Let \(\varepsilon \in \left( 0,1\right] \). Consider a two-goods economy with one agent per generation (each agent is thus identified by its generation).

We shall first show as a lemma that for each \(\bar{a}\in A^{es}\) with \(\bar{a}\gg 0\), there exists an economy \(E\) for which efficiency and no-domination can not be combined with making each agent at least as well-off than the \(\varepsilon \) part of \(\left( \bar{c},\bar{d}\right) \). Such economy requires a specific pattern of preferences for a finite number of periods. To proof the theorem, we then construct an economy with an infinite sequence of such preference patterns, one for each element of a dense grid on \(A^{es}\). \(\square \)

Lemma 1

Let \(\bar{a}\in A^{es}\) with \(\bar{a}\gg 0\). On the domain \(\mathcal{E}\), there exists no rule that satisfies efficiency, no-domination, and such that for each agent \(\left( i,t\right) \in I\times \mathbb {N}_{>0}\), \(a_{i}\left( t\right) \succsim _{i,t}\varepsilon \bar{a}_{i}\left( t\right) =\varepsilon \left( \bar{c},\bar{d}\right) \) and for each agent \(i\in I\), \(a_{i}\left( 0\right) \succsim _{i,0}\varepsilon \bar{a}_{i}\left( 0\right) =\varepsilon \bar{d}\).

Proof

There are two-goods and one agent per generation. Let \(\bar{a}\in A^{es}\) be an equal-split allocation such that \(\bar{a}\left( t\right) =\left( \bar{c}^{1},\bar{c}^{2},\bar{d}^{1},\bar{d}^{2}\right) \gg 0\).

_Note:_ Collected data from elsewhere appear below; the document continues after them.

/-- An immediate form whose flags depend on its register's value only, at register zr. -/
theorem flagsOnly_immediate {f : Reg → BitVec 8 → Instr} {res : Reg → Result} {imm : BitVec 8}
    (h : ∀ rd, Finishes (f rd imm) .zr (res rd) s) (hzr : (res .zr).dest = .zr) (hpc : (res .zr).target = s.pc + 2)
    (hfl : ∀ rd, s.view rd = 0 → (res rd).fl = (res .zr).fl) :
    ∃ t, exec (f .zr imm) s = .next t ∧ WritesNoRegister (f .zr imm) s t ∧ t.pc = s.pc + 2 ∧
      ∀ rd t', s.view rd = 0 → exec (f rd imm) s = .next t' → t'.fl = t.fl := by
  obtain ⟨t, ht, hnone, htpc, htfl⟩ := (h .zr).flagsOnly hzr hpc
  refine ⟨t, ht, hnone, htpc, fun rd t' hrd ht' => ?_⟩
  rw [(h rd).fl_of_next ht', hfl rd hrd, htfl]

theorem flagsOnly_compare {f : Reg → BitVec 8 → Instr} {res : Result} {rs : Reg} {imm : BitVec 8}
    (h : Finishes (f rs imm) .zr res s) (hzr : res.dest = .zr) (hpc : res.target = s.pc + 2) :
    ∃ t, exec (f rs imm) s = .next t ∧ WritesNoRegister (f rs imm) s t ∧ t.pc = s.pc + 2 := by
  obtain ⟨t, ht, hnone, htpc, -⟩ := h.flagsOnly hzr hpc
  exact ⟨t, ht, hnone, htpc⟩

/-- Flags written from a register that holds zero are those written from r0. -/
theorem arith_fl_of_view {op : Word → Word × Bool} {rd : Reg} (hrd : s.view rd = 0) :
    (Result.arith rd (op (s.view rd)) s).fl = (Result.arith .zr (op (s.view .zr)) s).fl := by
  rw [hrd, view_zr]
  rfl

theorem logic_fl_of_view {op : Word → Word} {rd : Reg} (hrd : s.view rd = 0) :
    (Result.logic rd (op (s.view rd)) s).fl = (Result.logic .zr (op (s.view .zr)) s).fl := by
  rw [hrd, view_zr]
  rfl

end ZeroDestination

/-- Settles O15: no instruction's flags depend on its destination, and with destination zr nothing else is written. -/
theorem zeroDestinationFlagsOnly : Obligations.ZeroDestinationFlagsOnly := by
  unfold Obligations.ZeroDestinationFlagsOnly
  intro a b imm s
  simp only [List.forall_mem_cons, List.not_mem_nil, false_implies, implies_true, and_true]
  refine ⟨⟨?_, ?_, ?_, ?_, ?_, ?_, ?_, ?_⟩, ⟨?_, ?_, ?_, ?_, ?_, ?_, ?_⟩, ⟨?_, ?_⟩, rfl, rfl⟩
  · exact flagsOnly_register (finishes_add · a b s) rfl rfl fun _ => rfl
  · exact flagsOnly_register (finishes_addc · a b s) rfl rfl fun _ => rfl
  · exact flagsOnly_register (finishes_sub · a b s) rfl rfl fun _ => rfl
  · exact flagsOnly_register (finishes_subb · a b s) rfl rfl fun _ => rfl
  · exact flagsOnly_register (finishes_szr · a b s) (ite_self _) rfl fun _ => rfl
  · exact flagsOnly_register (finishes_ior · a b s) rfl rfl fun _ => rfl
  · exact flagsOnly_register (finishes_and · a b s) rfl rfl fun _ => rfl
  · exact flagsOnly_register (finishes_xor · a b s) rfl rfl fun _ => rfl
  · exact flagsOnly_immediate (finishes_addi · imm s) rfl rfl fun _ => arith_fl_of_view (op := (addC · (sext8 imm) false))
  · exact flagsOnly_immediate (finishes_iori · imm s) rfl rfl fun _ => logic_fl_of_view (op := (· ||| sext8 imm))
  · exact flagsOnly_immediate (finishes_ioriu · imm s) rfl rfl fun _ => logic_fl_of_view (op := (· ||| zext8 imm))
  · exact flagsOnly_immediate (finishes_andi · imm s) rfl rfl fun _ => logic_fl_of_view (op := (· &&& sext8 imm))
  · exact flagsOnly_immediate (finishes_andiu · imm s) rfl rfl fun _ => logic_fl_of_view (op := (· &&& zext8 imm))
  · exact flagsOnly_immediate (finishes_xori · imm s) rfl rfl fun _ => logic_fl_of_view (op := (· ^^^ sext8 imm))
  · exact flagsOnly_immediate (finishes_xoriu · imm s) rfl rfl fun _ => logic_fl_of_view (op := (· ^^^ zext8 imm))
  · exact flagsOnly_compare (finishes_cmpi a imm s) rfl rfl
  · exact flagsOnly_compare (finishes_biti a imm s) rfl rfl
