-- ==== Sys2Proof/Machine/Flags.lean ====
section
/-!
DEFINITION. The flags: the frame flag bits the FHP unit reads (R93), a stream's three flags (R27), and DEC_FAULT (R29, R30)
and GOAWAY_SEEN (R28). The block has no arithmetic condition codes (R31).
-/

namespace Sys2Proof.Machine

/-- PADDED, bit 3, mask 0x08 (R93). -/
def padded (flags : Byte) : Bool := flags.getLsbD 3

/-- PRIORITY, bit 5, mask 0x20 (R93). -/
def hasPriority (flags : Byte) : Bool := flags.getLsbD 5

/-- `P = 1 if flags[3] else 0` (R94). -/
def padBytes (flags : Byte) : Nat := if padded flags then 1 else 0

/-- `Q = 5 if flags[5] else 0` (R94). -/
def priorityBytes (flags : Byte) : Nat := if hasPriority flags then 5 else 0

/-- `reset <- 1` (R236). -/
def StreamEntry.markReset (e : StreamEntry) : StreamEntry := { e with reset := true }

/-- `self_end_stream <- 1` (R245, R247). -/
def StreamEntry.markFinished (e : StreamEntry) : StreamEntry := { e with selfEndStream := true }

/-- `self_end_stream <- 1` if the end of stream goes out, else as it was (R238, R247). -/
def StreamEntry.finishIf (e : StreamEntry) (endStream : Bool) : StreamEntry :=
  if endStream then e.markFinished else e

/-- `self_end_headers <- 1`, and `self_end_stream <- 1` if requested (R238). -/
def StreamEntry.markHeaders (e : StreamEntry) (endStream : Bool) : StreamEntry :=
  { e with selfEndHeaders := true }.finishIf endStream

/-- `GOAWAY_SEEN <- true` (R237). -/
def State.markGoaway (s : State) : State := s.setGoawaySeen true

/-- `DEC_FAULT <- true`, `DEC_FAULT_CAUSE <- (c, start)` (R190). -/
def State.markDecFault (s : State) (c : DecodeCause) (start : Nat) : State := s.setDecFault true ⟨c, start⟩

end Sys2Proof.Machine
end

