-- ==== Sys2Proof/Laws/Headers.lean ====
section
/-!
SUPPORT. The frame header's fields as numbers: unpacking (R91), packing (R132) and the flag bits (R93).
-/

namespace Sys2Proof.Machine

/-- Concatenation as arithmetic: the first operand is the more significant (R9). -/
theorem toNat_append_add {v w : Nat} (x : BitVec v) (y : BitVec w) : (x ++ y).toNat = x.toNat * 2 ^ w + y.toNat := by
  rw [BitVec.toNat_append, ← Nat.shiftLeft_add_eq_or_of_lt y.isLt, Nat.shiftLeft_eq]

/-- A slice as arithmetic. -/
theorem toNat_slice {w : Nat} (x : BitVec w) (lo len : Nat) : (x.extractLsb' lo len).toNat = x.toNat / 2 ^ lo % 2 ^ len := by
  rw [BitVec.extractLsb'_toNat, Nat.shiftRight_eq_div_pow]

/-- PADDED as arithmetic (R93). -/
theorem padded_eq (flags : Byte) : padded flags = decide (flags.toNat / 8 % 2 = 1) := by
  revert flags; decide +kernel

/-- PRIORITY as arithmetic (R93). -/
theorem hasPriority_eq (flags : Byte) : hasPriority flags = decide (flags.toNat / 32 % 2 = 1) := by
  revert flags; decide +kernel

@[simp] theorem unpackHeader_length_toNat (h : HeaderBytes) :
    (unpackHeader h).length.toNat = h.b0.toNat * 65536 + h.b1.toNat * 256 + h.b2.toNat := by
  simp only [unpackHeader, toNat_append_add]
  omega

@[simp] theorem unpackHeader_rsv_toNat (h : HeaderBytes) : (unpackHeader h).rsv.toNat = h.b5.toNat / 128 := by
  have := h.b5.isLt
  simp only [unpackHeader, toNat_slice]
  omega

@[simp] theorem unpackHeader_streamId_toNat (h : HeaderBytes) :
    (unpackHeader h).streamId.toNat
      = (h.b5.toNat % 128) * 16777216 + h.b6.toNat * 65536 + h.b7.toNat * 256 + h.b8.toNat := by
  simp only [unpackHeader, toNat_append_add, toNat_slice]
  omega

/-- The word at offsets 5 to 8 (R132). -/
theorem streamWord_toNat (rsv : BitVec 1) (streamId : StreamId) :
    (streamWord rsv streamId).toNat = rsv.toNat * 2 ^ 31 + streamId.toNat := toNat_append_add _ _

/-- A byte slice of a word is that byte of its number. -/
theorem slice_eq_ofNat {w : Nat} (x : BitVec w) (lo : Nat) : x.extractLsb' lo 8 = BitVec.ofNat 8 (x.toNat / 2 ^ lo) := by
  apply BitVec.eq_of_toNat_eq
  rw [toNat_slice, BitVec.toNat_ofNat]

end Sys2Proof.Machine
end

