/-- Every next state is one of the changes. -/
theorem exec_change (i : Instr) (s t : State) (h : exec i s = .next t) : Change i s t := by
  by_cases hd : readsBlock i = true
  · obtain ⟨hs, d, hb, ⟨hs', rfl⟩ | ⟨c, k, rfl⟩⟩ := exec_readsBlock i s t hd h
    · exact .decoded d hs' hd hs hb
    · exact .decodeFailed d c k hd hs hb
  cases i <;> simp only [exec] at h
  case hdDecode | hdIndexed | hdLitinc | hdSizeupd | hdLitno | hdLitnever => simp [readsBlock] at hd
  case fhUnpack | fhPack | fhSplit | ftData | ftHeaders | ftPriority | ftRstStream | ftSettings | ftPushPromise | ftPing | ftGoaway | ftWindowUpdate | ftContinuation | ftUnknown => 
     exact .of_answer h rfl
  case fhParse => unfold execFhParse at h; split at h; exact .of_raise h; exact .of_answer h rfl
  case fhCreate => unfold execFhCreate at h; split at h; cases h; exact .of_answer h rfl
  case dtAdd tid n v =>
    obtain ⟨-, h⟩ := guardTable_next _ _ _ _ h
    simp only [answer_eq_next] at h; rw [← h]
    exact .table _ _ (.inl ⟨n, v, rfl⟩) (DynTable.add_bounded _ _)
  case dtGet tid n =>
    obtain ⟨-, h⟩ := guardTable_next _ _ _ _ h
    split at h
    · cases h
    · exact .of_answer h rfl
  case dtSetsize tid n =>
    obtain ⟨-, h⟩ := guardTable_next _ _ _ _ h
    split at h
    · cases h
    · simp only [answer_eq_next] at h; rw [← h]
      exact .table _ _ (.inr ⟨n, rfl⟩) (DynTable.setLimit_bounded _ _)
  case heEncode l => simp only [execHeEncode, answer_eq_next] at h; rw [← h]; exact .encode l rfl
  case cfgApply u => simp only [execCfgApply, answer_eq_next] at h; rw [← h]; exact .cfg u rfl
  case wcOpen id =>
    unfold execWcOpen at h
    split at h
    · cases h
    · split at h
      · exact .of_answer h rfl
      · split at h
        · cases h
        · split at h
          · cases h
          · simp only [answer_eq_next] at h; rw [← h]
            exact .opened id rfl ‹_› ‹_›
  case wcUpdate id d =>
    unfold execWcUpdate addWindow at h
    split at h
    · rename_i h0; subst h0
      split at h
      · cases h
      · rename_i w hw
        split at hw
        · rename_i hin; cases hw
          simp only [answer_eq_next] at h; rw [← h]
          refine .connUpdated d _ rfl (toInt_toS32 _ ?_ ?_) <;> simp [inS32] at hin <;> omega
        · cases hw
    · split at h
      · exact .of_raise h
      · split at h
        · cases h
        · rename_i e he _ w hw
          split at hw
          · rename_i hin; cases hw
            simp only [answer_eq_next] at h; rw [← h]
            refine .streamUpdated id d _ e rfl ‹_› he (toInt_toS32 _ ?_ ?_) <;> simp [inS32] at hin <;> omega
          · cases hw
  case wcRst id =>
    unfold execWcRst at h; split at h
    · exact .of_raise h
    · simp only [answer_eq_next] at h; rw [← h]
      exact .markedReset id _ rfl ‹_›
  case wcGoaway => 
    simp only [execWcGoaway, answer_eq_next] at h; rw [← h]; exact .goaway rfl
  case wcHdrs id b =>
    unfold execWcHdrs at h; split at h
    · exact .of_raise h
    · split at h
      · exact .of_raise h
      · split at h
        · exact .of_raise h
        · simp only [answer_eq_next] at h; rw [← h]
          exact .headersSent id b _ rfl ‹_› (Bool.eq_false_iff.mpr ‹_›) (Bool.eq_false_iff.mpr ‹_›)
  case wcCredit id =>
    unfold execWcCredit at h; split at h
    · exact .of_raise h
    · exact .of_answer h rfl
  case sdStart k sid n w =>
    unfold execSdStart at h
    split at h
    · cases h
    · split at h
      · cases h
      · split at h
        · exact .of_raise h
        · split at h
          · exact .of_raise h
          · split at h
            · exact .of_raise h
            · split at h
              · rename_i h0; subst h0
                split at h
                · rename_i hw; subst hw
                  simp only [answer_eq_next] at h; rw [← h]
                  exact .emptySend k sid _ rfl (Bool.eq_false_iff.mpr ‹_›) ‹_› ((Bool.not_eq_false _).mp ‹_›) (Bool.eq_false_iff.mpr ‹_›)
                · exact .of_answer h rfl
              · simp only [answer_eq_next] at h; rw [← h]
                exact .started k sid n w _ rfl (Bool.eq_false_iff.mpr ‹_›) (Bool.eq_false_iff.mpr ‹_›) ‹_› ((Bool.not_eq_false _).mp ‹_›) (Bool.eq_false_iff.mpr ‹_›) ‹_›
  case sdStep k =>
    unfold execSdStep at h
    split at h
    · cases h
    · split at h
      · cases h
      · split at h
        · cases h
        · rename_i c hk hph _ e he
          simp only [ne_eq, not_not] at hph
          split at h
          · simp only [Machine.stepBlock, answer_eq_next] at h; rw [← h]
            exact .stepBlocked k c e rfl hk hph he ‹_›
          · split at h
            · simp only [Machine.stepFinal, answer_eq_next] at h; rw [← h]
              exact .stepFinal k c e rfl hk hph he (by omega) ‹_›
            · simp only [Machine.stepPart, answer_eq_next] at h; rw [← h]
              exact .stepPart k c e (s.credit e).toNat _ _ rfl hk hph he (by omega) (by omega) (by omega)
  case sdPoll k =>
    unfold execSdPoll at h
    split at h
    · cases h
    · split at h
      · cases h
      · split at h
        · cases h
        · rename_i c hk hph _ e he
          simp only [ne_eq, not_not] at hph
          repeat' split at h
          · simp only [raise_eq_next] at h; rw [← h]; exact .polled k c e _ _ rfl hk hph he (.inl rfl) rfl
          · simp only [raise_eq_next] at h; rw [← h]; exact .polled k c e _ _ rfl hk hph he (.inl rfl) rfl
          · simp only [answer_eq_next] at h; rw [← h]; exact .polled k c e _ _ rfl hk hph he (.inr rfl) rfl
          · exact .of_answer h rfl
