/-- An answered list is the list of a loop that ran to its end. -/
theorem decoded_of_response {b : Bytes} {s t : State} {hs : List Header} (h : exec (.hdDecode b) s = .next t)
    (hr : t.response = .ok (.headers hs)) : s.decFault = false ∧ ∃ tbl, decodeBlock ⟨s.dec, []⟩ b = ⟨⟨tbl, hs⟩, none⟩
      ∧ t = { s with dec := tbl, response := .ok (.headers hs) } := by
  obtain ⟨hclear, rfl⟩ := (exec_decode_next_iff b s t).mp h
  refine ⟨hclear, ?_⟩
  generalize decodeBlock ⟨s.dec, []⟩ b = r at hr ⊢
  rcases r with ⟨⟨tbl, out⟩, _ | ⟨c, left⟩⟩
  · cases hr
    exact ⟨tbl, rfl, rfl⟩
  · cases hr

/-- A DecodeError is the failure of a loop that stopped. -/
theorem failed_of_response {b : Bytes} {s t : State} {c : DecodeCause} {start : Nat} (h : exec (.hdDecode b) s = .next t)
    (hr : t.response = .raised (.decodeError c start)) : ∃ d left, decodeBlock ⟨s.dec, []⟩ b = ⟨d, some (c, left)⟩
      ∧ start = b.length - left ∧ t = { s with
        dec := d.table, decFault := true, decFaultCause := ⟨c, start⟩, response := .raised (.decodeError c start) } := by
  obtain ⟨-, rfl⟩ := (exec_decode_next_iff b s t).mp h
  generalize decodeBlock ⟨s.dec, []⟩ b = r at hr ⊢
  rcases r with ⟨d, _ | ⟨c', left⟩⟩
  · cases hr
  · cases hr
    exact ⟨d, left, rfl, rfl, rfl⟩

/-- However a decode ends, its table stays (R194). -/
@[simp] theorem decodeEnd_dec (s : State) (n : Nat) (r : BlockEnd) : (decodeEnd s n r).dec = r.state.table := by
  rcases r with ⟨d, _ | ⟨c, left⟩⟩ <;> rfl

/-- The end of a decode in a state that agrees on DEC_FAULT and its cause: the decoder's parts and the response are the same, the rest is
that state's own (R200). -/
theorem decodeEnd_transfer {s s' : State} (hf : s.decFault = s'.decFault) (hc : s.decFaultCause = s'.decFaultCause) (n : Nat)
    (r : BlockEnd) : decodeEnd s' n r = { s' with
      dec := (decodeEnd s n r).dec, decFault := (decodeEnd s n r).decFault
      decFaultCause := (decodeEnd s n r).decFaultCause, response := (decodeEnd s n r).response } := by
  rcases r with ⟨d, _ | ⟨c, left⟩⟩
  · simp only [decodeEnd, hf, hc]
  · rfl

/-! ### One representation -/

/-- A block whose first representation fails fails at offset 0 (R190). -/
theorem exec_decode_of_first_error {b : Bytes} {s : State} {c : DecodeCause} (hs : s.decFault = false) (hb : b ≠ [])
    (h : runRepresentation ⟨s.dec, []⟩ b = .error c) : exec (.hdDecode b) s = .next (failedAtZero s c) := by
  rw [exec_decode_of_failed hs (decodeBlock_err _ b c hb h), Nat.sub_self]
  rfl

/-- An answered list is the list of a representation that succeeded past the guard. -/
theorem effect_of_response {i : Instr} {s t : State} {hs : List Header} (hi : i.format = .hr) (h : exec i s = .next t)
    (hr : t.response = .ok (.headers hs)) : s.decFault = false ∧ ∃ d, effect ⟨s.dec, []⟩ i = .ok d := by
  rw [exec_rep i s hi] at h
  obtain ⟨hguard, hend⟩ := guardTable_next _ s t _ h
  refine ⟨Bool.eq_false_iff.mpr fun hf => hguard ⟨rfl, hf⟩, ?_⟩
  cases he : effect ⟨s.dec, []⟩ i with
  | ok d => exact ⟨d, rfl⟩
  | error c =>
    rw [State.decoding, he] at hend
    cases hend
    cases hr

/-- Bytes that are one representation run as that representation: the meaning from the fields is the meaning from the bytes (log 3). -/
theorem exec_rep_eq_decode {b : Bytes} {i : Instr} (h : decodeRepresentation b = .ok (i, [])) (s : State) :
    exec i s = exec (.hdDecode b) s := by
  have hformat := decodeRep_format b [] i h
  cases hs : s.decFault with
  | true => rw [exec_rep i s hformat, guardTable_stop s _ hs, exec_decode_stop b s hs]
  | false =>
    have hrun := runRepresentation_of ⟨s.dec, []⟩ b [] i h
    cases he : effect ⟨s.dec, []⟩ i with
    | error c =>
      rw [he] at hrun
      have hb : b ≠ [] := by
        rintro rfl
        cases h
      rw [exec_rep_of_error hs hformat he, exec_decode_of_first_error hs hb hrun]
    | ok d =>
      rw [he] at hrun
      have hblock : decodeBlock ⟨s.dec, []⟩ b = ⟨d, none⟩ := by rw [decodeBlock_ok _ d b [] hrun, decodeBlock_nil]
      rw [exec_rep_of_ok hs hformat he, exec_decode_of_decoded hs hblock]

/-- An issue in the HR format is one representation or a block for HD.DECODE (R190, log 3). -/
theorem decode_hr_cases (b : Bytes) :
    (∃ i, decodeRepresentation b = .ok (i, []) ∧ decode .hr b = .ok i) ∨ decode .hr b = .ok (.hdDecode b) := by
  simp only [decode]
  split
  · exact .inl ⟨_, ‹_›, rfl⟩
  · exact .inr rfl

Step 1. Let the preferences of agents \(t-1,t,t+1\in \mathbb {N}_{>0}\) be represented by the following linear functions:¹²

$$\begin{aligned} U_{t-1}\left( c_{t-1}^{1},c_{t-1}^{2},d_{t-1}^{1},d_{t-1}^{2}\right)&= \gamma \left( c_{t-1}^{1}+c_{t-1}^{2}\right) +\zeta d_{t-1}^{1}+d_{t-1}^{2}\\ U_{t}\left( c_{t}^{1},c_{t}^{2},d_{t}^{1},d_{t}^{2}\right)&= \delta c_{t}^{1}+c_{t}^{2}+d_{t}^{1}+\delta d_{t}^{2}\\ U_{t+1}\left( c_{t+1}^{1},c_{t+1}^{2},d_{t+1}^{1},d_{t+1}^{2}\right)&= c_{t+1}^{1}+\zeta c_{t+1}^{2}+\gamma \left( d_{t+1}^{1}+d_{t+1}^{2}\right) \end{aligned}$$

where \(0<\gamma <\delta <\zeta <\frac{\varepsilon }{3}\min \left[ \bar{c}^{1},\bar{c}^{2},\bar{d}^{1},\bar{d}^{2}\right] <1\). For each agent \(i=t-1,t,t+1\) we denote by \(U_{i}^{ES}\) the utility level achieved at the equal-split bundle. The \(\varepsilon \) equal-split guarantee requires that \(U_{i}\left( a_{i}\right) \ge \varepsilon U_{i}^{ES}\).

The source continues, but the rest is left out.